/-- The effect of a write to CHG_MODE (R214, R215, R219, R255). -/
def modeEffect (g : Nat) (h : Half) (data : Word) (s : State) : State :=
  if ¬ h.reaches 0 ∨ s.on FLT_STATUS_HALTED then s
  else if wbit h data CHG_MODE_FORCE_SAFE then enterSafe g s
  else
    let next := bits data 4 3
    if 6 ≤ next ∨ ((s.grp g).pattern ∧ next ≠ mdSafe) then s
    else
      let frozen := s.modeFroze g
      let s := (s.setFld CHG_MODE_NEXT next g).setFld CHG_MODE_REFLEX (bits data 8 1) g
      let s := (s.setFld CHG_MODE_REGION (bits data 16 6) g).setFld CHG_MODE_RELOAD_ACT (bits data 24 1) g
      (s.setFld CHG_MODE_PENDING 1 g).modGrp g (fun x => { x with modeDue := s.nextDue, modeFrozen := frozen })

/-- `MODE_WRITE` (R214). -/
def execModeWrite (m : Ident) (g : Fin 128) (h : Half) (data : Word) (s : State) : Host.Outcome State Fault Refusal :=
  .next (regWrite .CHG_MODE [g] m h (modeEffect g h data) s)

/-- `FORCE_SAFE` (R215): the write of CHG_MODE whose FORCE_SAFE bit is 1. -/
def execForceSafe (m : Ident) (g : Fin 128) (h : Half) (data : Word) (s : State) : Host.Outcome State Fault Refusal :=
  .next (regWrite .CHG_MODE [g] m h (modeEffect g h data) s)

/-- The keepers of a group's channels in the safe state turn on (R217): each holds low after a driven low, else the level
the outside world holds, a free value. A channel on the calibration bus is held as the state of CHG_SAFE says (R244). -/
def keepersOn (g old : Nat) (s : State) : State :=
  let r := s.draw
  let s := if old = 2 then s else r.2
  positions.foldl (fun s i =>
    if ((s.grp g).chan i).shown ≠ 3 then s
    else s.modChan g i (fun c => { c with keeper := decide (old ≠ 2) && bit r.1 i })) s

/-- CHG_SAFE.STATE changes: a safe state that is applied follows it (R217, R218). -/
def setSafeState (g v : Nat) (s : State) : State :=
  let old := s.fld CHG_SAFE_STATE g
  let s := s.setFld CHG_SAFE_STATE v g
  if v = 1 ∧ old ≠ 1 then keepersOn g old s else s

/-- What holds the ball of a channel (R168, R217, R244): nothing, the driver, the 50 kΩ pull-down, the bus keeper at its
level, or the 1 kΩ switch to ground of a calibration step. -/
inductive BallHold
  | none | driver (high : Bool) (imp : Bool) | pullDown | keeper (high : Bool) | switchLow
  deriving DecidableEq, Repr

/-- What holds the ball of channel `i` of group `g`. -/
def State.ballHold (s : State) (g i : Nat) : BallHold :=
  let c := (s.grp g).chan i
  match c.shown, s.fld CHG_SAFE_STATE g with
  | 0, _ => .none
  | 1, _ => .driver false c.imp
  | 2, _ => .driver true c.imp
  | _, 1 => .keeper c.keeper
  | _, 2 => if c.onBus then .switchLow else .driver false c.imp
  | _, _ => .pullDown

/-- The effect of a write to CHG_SAFE (R217, R218): a write of 3 is ignored; a safe state that is applied changes. -/
def safeStateEffect (g : Nat) (h : Half) (data : Word) (s : State) : State :=
  if ¬ h.reaches 0 ∨ bits data 0 2 = 3 then s else setSafeState g (bits data 0 2) s

/-- `SAFE_STATE_WRITE` (R218). -/
def execSafeStateWrite (m : Ident) (g : Fin 128) (h : Half) (data : Word) (s : State) : Host.Outcome State Fault Refusal :=
  .next (regWrite .CHG_SAFE [g] m h (safeStateEffect g h data) s)

/-! ### Level, period and edges (R168 to R170, R178 to R181) -/

/-- A group of the pair plays, streams, takes fabric vectors or has a channel claimed (R170). -/
def State.groupBusy (s : State) (g : Nat) : Bool := s.on CHG_STATUS_PLAYING g || s.on CHG_STATUS_CLAIMED g

/-- The effect of a write to CHG_DRV_LEVEL (R169, R170): the odd group's field is a read-only copy. -/
def levelEffect (g : Nat) (h : Half) (data : Word) (s : State) : State :=
  if g % 2 = 1 ∨ ¬ h.reaches 0 ∨ s.groupBusy g ∨ s.groupBusy (g + 1) then s
  else if bits data 0 12 < 1490 then s.setFld CHG_STATUS_LEVEL_REFUSED 1 g
  else (s.setFld CHG_DRV_LEVEL_VIH (bits data 0 12) g).setFld CHG_DRV_LEVEL_VIH (bits data 0 12) (g + 1)

/-- `LEVEL_WRITE` (R169). -/
def execLevelWrite (m : Ident) (g : Fin 128) (h : Half) (data : Word) (s : State) : Host.Outcome State Fault Refusal :=
  .next (regWrite .CHG_DRV_LEVEL [g] m h (levelEffect g h data) s)

/-- Every edge of a group, in effect or written, lies below 128 × P (R179). -/
def State.edgesFit (s : State) (g p : Nat) : Bool :=
  positions.all (fun i =>
    let c := (s.grp g).chan i
    decide (c.drive < 128 * p) && decide (c.strobe < 128 * p)
      && decide (s.fld CHG_CHi_EDGES_DRIVE g i < 128 * p) && decide (s.fld CHG_CHi_EDGES_STROBE g i < 128 * p))

/-- The period that a further write leaves frozen for the coming boundary (R44). -/
def State.periodFroze (s : State) (g : Nat) : Option Nat :=
  match (s.grp g).pendPeriod with
  | some (p, due) => if s.frozenSet ∧ due ≤ s.tck.ticks + 1 then some p else (s.grp g).periodFrozen
  | none => (s.grp g).periodFrozen

/-- The effect of a write to CHG_PERIOD (R178, R179): locked while PLAYING, 0 ignored, refused where an edge would leave
its range. -/
def periodEffect (g : Nat) (h : Half) (data : Word) (s : State) : State :=
  let p := bits data 0 16
  if ¬ h.reaches 0 ∨ s.on CHG_STATUS_PLAYING g ∨ p = 0 then s
  else if ¬ s.edgesFit g p then s.setFld CHG_STATUS_EDGE_REFUSED 1 g
  else (s.setFld CHG_PERIOD_CYCLES p g).modGrp g (fun x =>
    { x with pendPeriod := some (p, s.nextDue), periodFrozen := s.periodFroze g })

/-- `PERIOD_WRITE` (R179). -/
def execPeriodWrite (m : Ident) (g : Fin 128) (h : Half) (data : Word) (s : State) : Host.Outcome State Fault Refusal :=
  .next (regWrite .CHG_PERIOD [g] m h (periodEffect g h data) s)

/-- The period that takes effect at this boundary, when one does (R44, R178). -/
def State.periodTurn (s : State) (g : Nat) : Option Nat :=
  match (s.grp g).periodFrozen with
  | some p => some p
  | none => match (s.grp g).pendPeriod with
    | some (p, due) => if due ≤ s.tck.ticks then some p else none
    | none => none

/-- A written period whose boundary has come takes effect (R178). -/
def periodAtBoundary (g : Nat) (s : State) : State :=
  match s.periodTurn g with
  | some p => s.modGrp g (fun x =>
      { x with period := p, periodFrozen := none, pendPeriod := if x.periodFrozen.isSome then x.pendPeriod else none })
  | none => s

/-- The smallest of the period in effect and the pending ones (R179). -/
def Group.smallPeriod (x : Group) : Nat :=
  let p := match x.pendPeriod with
    | some (p, _) => min x.period p
    | none => x.period
  match x.periodFrozen with
  | some q => min p q
  | none => p

/-- A channel's edges, deskew or impedance wait for its next vector boundary. -/
def pendEdge (g i : Nat) (s : State) : State :=
  s.modGrp g (fun x => if x.pendEdges.contains i then x else { x with pendEdges := x.pendEdges ++ [i] })

/-- The effect of a write to CHG_CHi_EDGES (R179): ignored as a whole where either value breaks E < 128 × P. -/
def edgesEffect (g i : Nat) (h : Half) (data : Word) (s : State) : State :=
  let v := s.merged (CHG_CHi_EDGES_DRIVE.key g i 0) h data
  let lim := 128 * (s.grp g).smallPeriod
  if lim ≤ bits v 0 23 ∨ lim ≤ bits v 32 23 then s.setFld CHG_STATUS_EDGE_REFUSED 1 g
  else pendEdge g i ((s.setFld CHG_CHi_EDGES_DRIVE (bits v 0 23) g i).setFld CHG_CHi_EDGES_STROBE (bits v 32 23) g i)

/-- `EDGES_WRITE` (R179). -/
def execEdgesWrite (m : Ident) (g : Fin 128) (i : Fin 16) (h : Half) (data : Word) (s : State) :
    Host.Outcome State Fault Refusal :=
  .next (regWrite .CHG_CHi_EDGES [g, i] m h (edgesEffect g i h data) s)

/-- CHG_CHi_DESKEW is written: a correction of −128 is ignored, and the rest waits for its vector boundary (R181). -/
def storeDeskew (g i drv stb : Nat) (s : State) : State :=
  let s := if drv = 128 then s else s.setFld CHG_CHi_DESKEW_DRV drv g i
  let s := if stb = 128 then s else s.setFld CHG_CHi_DESKEW_STB stb g i
  pendEdge g i s

/-- The effect of a write to CHG_CHi_DESKEW. -/
def deskewEffect (g i : Nat) (h : Half) (data : Word) (s : State) : State :=
  if ¬ h.reaches 0 then s else storeDeskew g i (bits data 0 8) (bits data 8 8) s

/-! ### The vector memory (R183 to R185) -/

/-- CHG_VEC_ADDR advances modulo 32,768. -/
def bumpVecAddr (g : Nat) (s : State) : State := s.addFld CHG_VEC_ADDR_ADDR 1 g

/-- A write to CHG_VEC_DATA (R184). -/
def vecWriteEffect (m : Ident) (g : Nat) (h : Half) (data : Word) (s : State) : State :=
  if s.on CHG_STATUS_PLAYING g then s
  else
    let key := vmemKey g (s.fld CHG_VEC_ADDR_ADDR g)
    let s := match s.writeMasked key h.mask data false with
      | some t => t
      | none => refusedPartial m (RegName.CHG_VEC_DATA.off [g] + h.skip) s
    if h = .low then s else bumpVecAddr g s

/-- A read of CHG_VEC_DATA (R184, R185). -/
def vecReadEffect (m : Ident) (g : Nat) (h : Half) (s : State) : State :=
  let key := vmemKey g (s.fld CHG_VEC_ADDR_ADDR g)
  let p := s.pword key
  let s := if p.isBad then s.emit (.poisonedAnswer m) else (s.noteMend key).emit (.answer m (p.value &&& h.mask))
  if h = .low then s else bumpVecAddr g s

/-- `VEC_DATA_ACCESS` (R184): a write, or a read where no data come. -/
def execVecDataAccess (m : Ident) (g : Fin 128) (h : Half) (data : Option Word) (s : State) :
    Host.Outcome State Fault Refusal :=
  match data with
  | some d => .next (regWrite .CHG_VEC_DATA [g] m h (vecWriteEffect m g h d) s)
  | none => .next (readFront m (RegName.CHG_VEC_DATA.off [g]) h (vecReadEffect m g h) s)

/-! ### Symbols and strobes (R172 to R177) -/

/-- The symbol of channel `i` in a vector. -/
def symbolOf (v : Word) (i : Nat) : Nat := bits v (4 * i) 4

/-- The driver after a symbol's drive edge (R173, R174): none where it does not change. -/
def symbolDrive (sym : Nat) (c : Chan) : Option Nat :=
  match sym with
  | 0 | 8 => some 1
  | 1 | 9 => some 2
  | 2 | 4 | 5 | 6 | 7 => some 0
  | 10 => some 2
  | 11 => some 1
  | 12 => some (if c.lastHigh then 1 else 2)
  | _ => none

/-- The driver after a symbol's return edge (R173): none where the symbol has none. -/
def symbolReturn (sym : Nat) : Option Nat :=
  match sym with
  | 10 => some 1
  | 11 => some 2
  | _ => none

/-- The driver once a vector's edges have passed. -/
def symbolEnd (sym : Nat) (c : Chan) : Nat := (symbolReturn sym).getD ((symbolDrive sym c).getD c.base)

/-- The comparator states a symbol expects (R173): none where it does not compare. -/
def symbolExpect (sym : Nat) : Option (List Nat) :=
  match sym with
  | 4 => some [1]
  | 5 => some [2]
  | 6 => some [0]
  | 7 => some [1, 2]
  | 8 => some [1]
  | 9 => some [2]
  | _ => none

/-- A level in nV times 4,095 with a gain in ppm and an offset in LSBs (R239, R248): as it stands where both are zero. -/
def correctedLevel (gain off : Nat) (level : Int) : Int :=
  if gain = 0 ∧ off = 0 then level else Config.correctedLevel (signed 16 gain) (signed 16 off) level

/-- A word of a group's coefficient image (R248). -/
def Group.imageWord (x : Group) (k : Nat) : Word := Memory.get (fun _ => 0) x.image k

/-- Word k + r of channel c's entry (R248). -/
def State.calWord (s : State) (c r : Nat) : Word := (s.grp (c / 16)).imageWord (4 + 10 * (c % 16) + r)

/-- A low and a high threshold level of channel `c` with its THRESH coefficients applied (R239, R248). -/
def State.lowLevel (s : State) (c : Nat) (level : Int) : Int :=
  correctedLevel (bits (s.calWord c 6) 32 16) (bits (s.calWord c 6) 48 16) level
def State.highLevel (s : State) (c : Nat) (level : Int) : Int :=
  correctedLevel (bits (s.calWord c 7) 0 16) (bits (s.calWord c 7) 16 16) level

/-- The drive-high level of a pair in nV times 4,095 (R169), with the pair's corrections in effect (R239, R245). -/
def State.vih (s : State) (g : Nat) : Int :=
  let w := (s.grp (g / 2 * 2)).levelCal
  correctedLevel (bits w 0 16) (bits w 16 16) ((s.fld CHG_DRV_LEVEL_VIH (g / 2 * 2) * 3300000000 : Nat) : Int)

/-- The comparator state for a ball voltage in nV (R171, R172), with the thresholds in nV times 4,095. -/
def comparator (vtl vth ball : Int) : Nat :=
  2 * bnat (decide (vth < ball * 4095)) + bnat (decide (ball * 4095 < vtl))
- - -
### Problem statement
In the listing above, locate the line with "def execLevelWrite (m" and the line with "i < 128 * p))", then extract exactly those lines and every line between them, and nothing more.

### Worked solution
def execLevelWrite (m : Ident) (g : Fin 128) (h : Half) (data : Word) (s : State) : Host.Outcome State Fault Refusal :=
  .next (regWrite .CHG_DRV_LEVEL [g] m h (levelEffect g h data) s)

/-- Every edge of a group, in effect or written, lies below 128 × P (R179). -/
def State.edgesFit (s : State) (g p : Nat) : Bool :=
  positions.all (fun i =>
    let c := (s.grp g).chan i
    decide (c.drive < 128 * p) && decide (c.strobe < 128 * p)
      && decide (s.fld CHG_CHi_EDGES_DRIVE g i < 128 * p) && decide (s.fld CHG_CHi_EDGES_STROBE g i < 128 * p))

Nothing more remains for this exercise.